It didn’t.
It had just been hot enough to get under his skin.
Connections like that… They were best left unromanticized.
Sex was sex. Nothing more.
“Wow!” Lila walked into the barn, her voice echoing off the rafters. “This place looks great.”
They had their tables and chairs set up, with rustic linen over the top. They had five linen options for their wedding guests, and for this event, they had chosen cream-colored tablecloths with plaid accents underneath. There were rustic lanterns on the tables, something that Walker said was the pioneer package. That was something he should probably know more about, and Walker had ranted at him about it extensively, but he always zoned out when things got too granular into the aesthetics of it all.
He cared about that.
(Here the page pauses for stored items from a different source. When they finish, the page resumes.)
/-- A window in the form in which it is written, with whether it was folded. `first` is the window's first cycle. -/
def windowForm (fold : Nat → Bool) (budget first : Nat) (last : Option Nat) (w : List CapCycle) :
    List (BitVec 32) × List (Nat × Nat) × Option Nat × Bool :=
  let (ws, ks, l) := windowWords last w
  if ws.length ≤ budget then (ws, ks, l, false)
  else
    let pre := if needCycle last first then [wCycle first] else []
    let base := if needCycle last first then first else last.getD first
    let (ws, ks, l) := windowWords (some base) (foldCycles fold w [] w)
    (pre ++ wFold (foldedTaps fold w) (first - base) :: ws, ks.map (fun (a, o) => (a, o + pre.length + 1)), l, true)

/-! ## Writing windows -/

/-- Writes words into the pre-ring of hamper h from absolute position `pos`. -/
def putRing (die h size : Nat) : Nat → List (BitVec 32) → Dev → Dev
  | _, [], d => d
  | pos, w :: r, d => putRing die h size (pos + 1) r (capPut die h (64 + 4 * (pos % size)) w d)

/-- Writes words at consecutive slot bytes. -/
def putWords (die h : Nat) : Nat → List (BitVec 32) → Dev → Dev
  | _, [], d => d
  | x, w :: r, d => putWords die h (x + 4) r (capPut die h x w d)

/-- Drops the oldest words of a ring up to the next keyframe until `need` words fit; where the ring holds no other, all of them are
older than the next keyframe (R217). The fuel is the number of keyframes held. -/
def dropRing (size need : Nat) : Nat → CapDie → CapDie
  | 0, D => D
  | k + 1, D =>
    if D.words.length + need ≤ size then D
    else match (D.keys.filter fun (_, pos) => D.start < pos).head? with
      | some (_, pos) =>
        dropRing size need k { D with start := pos, words := D.words.drop (pos - D.start),
                                      keys := D.keys.filter (fun (_, q) => pos ≤ q),
                                      folds := D.folds.filter (fun q => pos ≤ q) }
      | none => { D with start := D.start + D.words.length, words := [], keys := [], folds := [] }

/-- The words of a window of `n` words that an emptied ring does not take: those before its first keyframe, so that the held
content begins with one (R217; log entry 94). -/
def ringCut (D : CapDie) (ks : List (Nat × Nat)) (n : Nat) : Nat :=
  if D.words.isEmpty then (ks.head?.map (·.2)).getD n else 0
/-- A fold window of a die ends: it is written into the ring or, in POST, into the post area (R217, R219, R222). -/
def endWindow (die : Nat) (d : Dev) : Dev :=
  let D := dieOf d die
  if D.window.isEmpty then d
  else
    let c := d.cap
    let (ws, ks, last, folded) :=
      windowForm (tapBit c.tapFold) (capBudget c d.image.l) c.winStart D.lastCycleWord D.window
    let d := if folded then
        { d with cap := { c with foldedCount := c.foldedCount + 1, folded := true } }
      else d
    if c.phase = .post then
      if D.postFull || decide (postWords c.slot < D.post.length + ws.length) then
        updDie d die fun D => { D with window := [], postFull := true, postFolded := D.postFolded || folded }
      else
        let d := putWords die c.hamper (c.slot / 2 + 4 * D.post.length) ws d
        updDie d die fun D =>
          { D with window := [], post := D.post ++ ws, lastCycleWord := last, postFolded := D.postFolded || folded
                   foldedWindows := D.foldedWindows + b2n folded
                   lastPost := match D.window.getLast? with
                     | some x => x.cycle + 1
                     | none => D.lastPost }
    else
      let size := ringWords c.slot
      let D := dropRing size ws.length (D.keys.length + 1) D
      let cut := ringCut D ks ws.length
      let ws := ws.drop cut
      let pos := D.start + D.words.length
      let d := putRing die c.hamper size pos ws d
      updDie d die fun D' =>
        { D' with window := [], start := D.start, words := D.words ++ ws, lastCycleWord := last
                  keys := D.keys ++ ks.map (fun (a, o) => (a, pos + o - cut))
                  folds := if folded ∧ ws ≠ [] then D.folds ++ [pos + ws.length - 1] else D.folds }

/-- The same for the four dies; the next window starts at `next`. -/
def endWindows (next : Nat) (d : Dev) : Dev :=
  let d := [0, 1, 2, 3].foldl (fun d die => endWindow die d) d
  { d with cap := { d.cap with winStart := next } }

/-! ## Headers and trailers (Tables 10.4, 10.5) -/

def lo32 (v : Nat) : BitVec 32 := BitVec.ofNat 32 v
def hi32 (v : Nat) : BitVec 32 := BitVec.ofNat 32 (v / 2 ^ 32)
def sat (n v : Nat) : Nat := min v (2 ^ n - 1)

/-- Header word 1 of a die. -/
def flagWord (cut : Bool) (D : CapDie) (die h : Nat) : BitVec 32 :=
  lo32 (b2n cut * 2 ^ 28 + b2n D.postFull * 2 ^ 27 + b2n D.postFolded * 2 ^ 26 + b2n D.preFolded * 2 ^ 25
    + b2n D.shortPre * 2 ^ 24 + die * 2 ^ 16 + h)

/-- A trigger at barrier T in RING selects the die's pre part and writes its header (R218). -/
def headerDie (T st entry die : Nat) (d : Dev) : Dev :=
  let c := d.cap
  let D := dieOf d die
  let held := match findLast? (fun (k : Nat × Nat) => k.1 + capP c ≤ T) D.keys with
    | some k => (k, false)
    | none => ((D.keys.head?).getD (T, D.start), true)
  let (K, pos) := held.1
  let d := updDie d die fun D =>
    { D with shortPre := held.2, preFolded := D.folds.any (fun q => pos ≤ q),
             foldedWindows := (D.folds.filter fun q => pos ≤ q).length }
  let flags := flagWord false (dieOf d die) die c.hamper
  let wall := 10 * d.clk.tsc
  let ws := [0xC000_000F, flags, lo32 T, hi32 T, lo32 wall, hi32 wall, lo32 ((T - K) % 2 ^ 25), lo32 (capQ c),
    lo32 (sat 16 c.hdrLostRearm * 65536 + sat 16 c.hdrLostPost), lo32 (capF c * 65536 + capK c * 256 + entry * 16 + st),
    lo32 c.nets.toNat, hi32 c.nets.toNat, lo32 d.image.buildId.toNat, hi32 d.image.buildId.toNat,
    lo32 (64 + 4 * (pos % ringWords c.slot)), lo32 (D.start + D.words.length - pos)]
  updDie (putWords die c.hamper 0 ws d) die fun D =>
    { D with lastCycleWord := none, post := [], lastPost := 0 }

/-- The trailer of a die; with no record in the post area its LAST_CYCLE is an open value. -/
def trailerDie (cut : Bool) (die : Nat) (d : Dev) : Dev :=
  let D := dieOf d die
  let (last, d) := if D.lastPost = 0 then
      let (w, d) := takeFreeWord d
      (w.toNat, d)
    else (D.lastPost - 1, d)
  putWords die d.cap.hamper (d.cap.slot - 32)
    [0xE000_0007, flagWord cut D die d.cap.hamper, lo32 last, hi32 last, lo32 D.post.length, lo32 D.foldedWindows, 0, 0] d

/-- The session ends (R220, R223): ENDED, with its line; `stopSeq` ends the sequencer too. -/
def endSession (stopSeq : Bool) (d : Dev) : Dev :=
  { d with cap := { d.cap with armed := false, arming := false, ended := true, phase := .none, dies := []
                               seqOn := d.cap.seqOn && !stopSeq } }

/-- The hamper closes (R219); the next one's RING starts, or the session ends. Its header stays as the trigger wrote it: the final
POST_FOLDED, POST_FULL and CUT are in the trailer (log entry 13). -/
def closeHamper (cut : Bool) (d : Dev) : Dev :=
  let d := flushHeld d
  let d := { d with cap := { d.cap with setupDue := !cut } }
  let d := [0, 1, 2, 3].foldl (fun d die => trailerDie cut die d) d
  let h := d.cap.hamper
  let d := pulse 0x019 { d with cap := { d.cap with closed := d.cap.closed + 1, dies := [], hamper := h + 1 } }
  if h = d.cap.hampersM1 then endSession false d
  else { d with cap := { d.cap with phase := .rearm } }

/-! ## The sequencer (R208) -/

def seqCond (c : Cap) (e : Nat) : Bool :=
  let w := tget 0 c.seqEntry e
  let m := tget 0 c.seqMask e
  let nets := match fld w 62 61 with
    | 0 => true
    | 1 => decide (c.nets &&& m ≠ 0)
    | 2 => decide (c.nets &&& m = m)
    | _ => decide (c.nets &&& m = 0)
  let cnt := tget 0 c.seqCount (fld w 59 57)
  let cmp := tget 0 c.seqCmp (fld w 59 57)
  let count := match fld w 56 55 with
    | 0 => decide (cmp ≤ cnt)
    | 1 => decide (cnt = cmp)
    | 2 => decide (cnt < cmp)
    | _ => false
  bit w 63 && nets && (!bit w 60 || count)

/-- The counters after CLEAR and then INC, saturating at 2^48 − 1. -/
def seqCounters (w : W64) (t : Tbl Nat) : Tbl Nat :=
  (List.range 8).foldl (fun t i =>
    let v := if bit w (41 + i) then 0 else tget 0 t i
    tset 0 t i (if bit w (33 + i) then min (v + 1) (2 ^ 48 - 1) else v)) t

/-- One evaluation: the state after it, with the entry word if its TRIGGER bit asks for a trigger, as (state, entry). -/
def seqEval (d : Dev) : Dev × Option (Nat × Nat) :=
  let c := d.cap
  match (List.range 4).find? fun e => seqCond c (4 * c.seqState + e) with
  | none => ({ d with cap := { c with seqTaken := false } }, none)
  | some e =>
    let w := tget 0 c.seqEntry (4 * c.seqState + e)
    let d := { d with cap := { c with seqCount := seqCounters w c.seqCount, seqState := fld w 54 51, seqTaken := true
                                      seqLast := e } }
    (if bit w 49 then pulse 0x018 d else d, if bit w 50 then some (c.seqState, e) else none)

/-! ## What a barrier does to a session -/

/-- The module's part of the nets (R42, R207): the OR of the RES values of every TRIG step that names each net. -/
def trigNets (d : Dev) : W64 :=
  (placedTiles d).foldl (fun acc (_, T) => (List.range 16).foldl (fun acc c =>
    (clusterSteps T c d.image.l).foldl (fun acc (b, s, w) =>
      if w.act = 9 && (bpOf (clusterOf T c) b).res.getLsbD s then setBit acc w.sel true else acc) acc) acc) 0

/-- The session starts with arm cycle a: hamper 0 in RING with the keyframe of a (R215), in a window of its own where a + 1 opens
an aligned one (R222). -/
def startSession (a : Nat) (d : Dev) : Dev :=
  let d := { d with cap := { d.cap with arming := false, armCycle := a, phase := .ring, hamper := 0, winStart := a, dies := [] } }
  let d := [0, 1, 2, 3].foldl (fun d die =>
    updDie d die fun D => { D with window := [⟨a, [], some (dieKeyframe d die)⟩] }) d
  if (a + 1) % 2 ^ capF d.cap = 0 then endWindows (a + 1) d else d

/-- A keyframe is due at n: a full pass, or a multiple of 2^K (R214). -/
def keyDue (d : Dev) (full : Bool) (n : Nat) : Bool := full || decide (n % 2 ^ capK d.cap = 0)

/-- The records of n join each die's open window (R211, R222); a full pass opens a new window. -/
def takeRecords (full : Bool) (n : Nat) (d : Dev) : Dev :=
  let d := if full then endWindows n d else d
  [0, 1, 2, 3].foldl (fun d die =>
    let ch := if full then [] else dieChanges d die
    let key := if keyDue d full n then some (dieKeyframe d die) else none
    if ch.isEmpty && key.isNone then d
    else updDie d die fun D => { D with window := D.window ++ [⟨n, ch, key⟩] }) d

/-- The trigger of the barrier of n, if any, in the phase the hamper is in (R218, R220). The 32-bit fields of CAP_LOST saturate (log
entry 13). -/
def takeTrigger (n : Nat) (tr : Option (Nat × Nat)) (d : Dev) : Dev :=
  match tr with
  | none => d
  | some (st, e) =>
    let c := d.cap
    match c.phase with
    | .ring =>
      let d := endWindows (n + 1) d
      let d := [0, 1, 2, 3].foldl (fun d die => headerDie n st e die d) d
      { d with cap := { d.cap with phase := .post, trigger := n, next := c.hamper + 1, hdrLostRearm := 0, hdrLostPost := 0 } }
    | .post => { d with cap := { c with lostPost := sat 32 (c.lostPost + 1), hdrLostPost := c.hdrLostPost + 1 } }
    | _ => { d with cap := { c with lostRearm := sat 32 (c.lostRearm + 1), hdrLostRearm := c.hdrLostRearm + 1 } }

/-- After commit n: the post window's end closes the hamper, and the next one's RING starts with the keyframe of T + Q
(R219, R220); the re-arm window ends; an aligned fold window ends (R222). -/
def advanceHamper (n : Nat) (d : Dev) : Dev :=
  let c := d.cap
  let t := c.trigger + capQ c
  if c.phase = .post && n = t then
    let d := closeHamper false (endWindows (n + 1) d)
    if d.cap.armed then
      let d := { d with cap := { d.cap with winStart := n } }
      let d := [0, 1, 2, 3].foldl (fun d die =>
        updDie d die fun D => { D with window := [⟨n, [], some (dieKeyframe d die)⟩] }) d
      endWindows (n + 1) d
    else d
  else
    let d := if c.phase = .rearm && n = t + capRearm c then { d with cap := { c with phase := .ring } } else d
    if (n + 1) % 2 ^ capF d.cap = 0 then endWindows (n + 1) d else d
But, not really on that level.
The design of the hotel was one thing. Linens were another.
“You can thank Walker for that,” Cody said.
“I won’t,” Lila said cheerfully.
“Feral,” Nolan muttered, stepping into the barn.
“Talking about yourself?” Lila asked.
“Sure, sprout,” he said.
“Sprout up your –”
“Everybody has to be on their best behavior tonight.” Zane chose that moment to walk into the barn. “Including you, ZB. You might want to practice smiling.”
Zane grunted and crossed his arms over his chest. “No thanks. Place looks good, though.”
“I’m surprised you showed up,” Walker said.
“I’m part of this,” Zane said.
A man of few words, as always, he didn’t expand on that.
But, forty-five minutes later, when guests started to filter in, he was almost sure that he saw Zane checking the door repeatedly.
He wondered who he was looking for. When Cody wasn’t checking the door for Marlowe, he wondered, anyway.
He knew that he couldn’t be doing that. He had to make his way around the room, talk to everybody. Make sure that he introduced himself. The bigger Painted Ridge got, the less personal it all felt, and he wanted it to feel personal.
This was his… It was his functional revenge plan, really. Make himself rich enough off the place his dead, deadbeat dad had left him.
As revenge plots went, it wasn’t exactly the most spiteful, he supposed. But what he wasn’t going to do was cut his nose off in an effort to hurt a dead man. Or something like that.
He just wanted to prove that he was better. That he was the best.
He had done that in the rodeo. He would do it here. Nothing else mattered. Not even how good it felt to kiss Marlowe. How soft her skin had felt underneath his hands.
That was a distraction. Nothing more.
The barn was mostly full, staff and their loved ones eating and drinking and laughing.
“Does the food pass muster?” He asked Walker quietly.
“It’s great,” Walker said. “So I feel really confident moving forward with this caterer for the weddings.”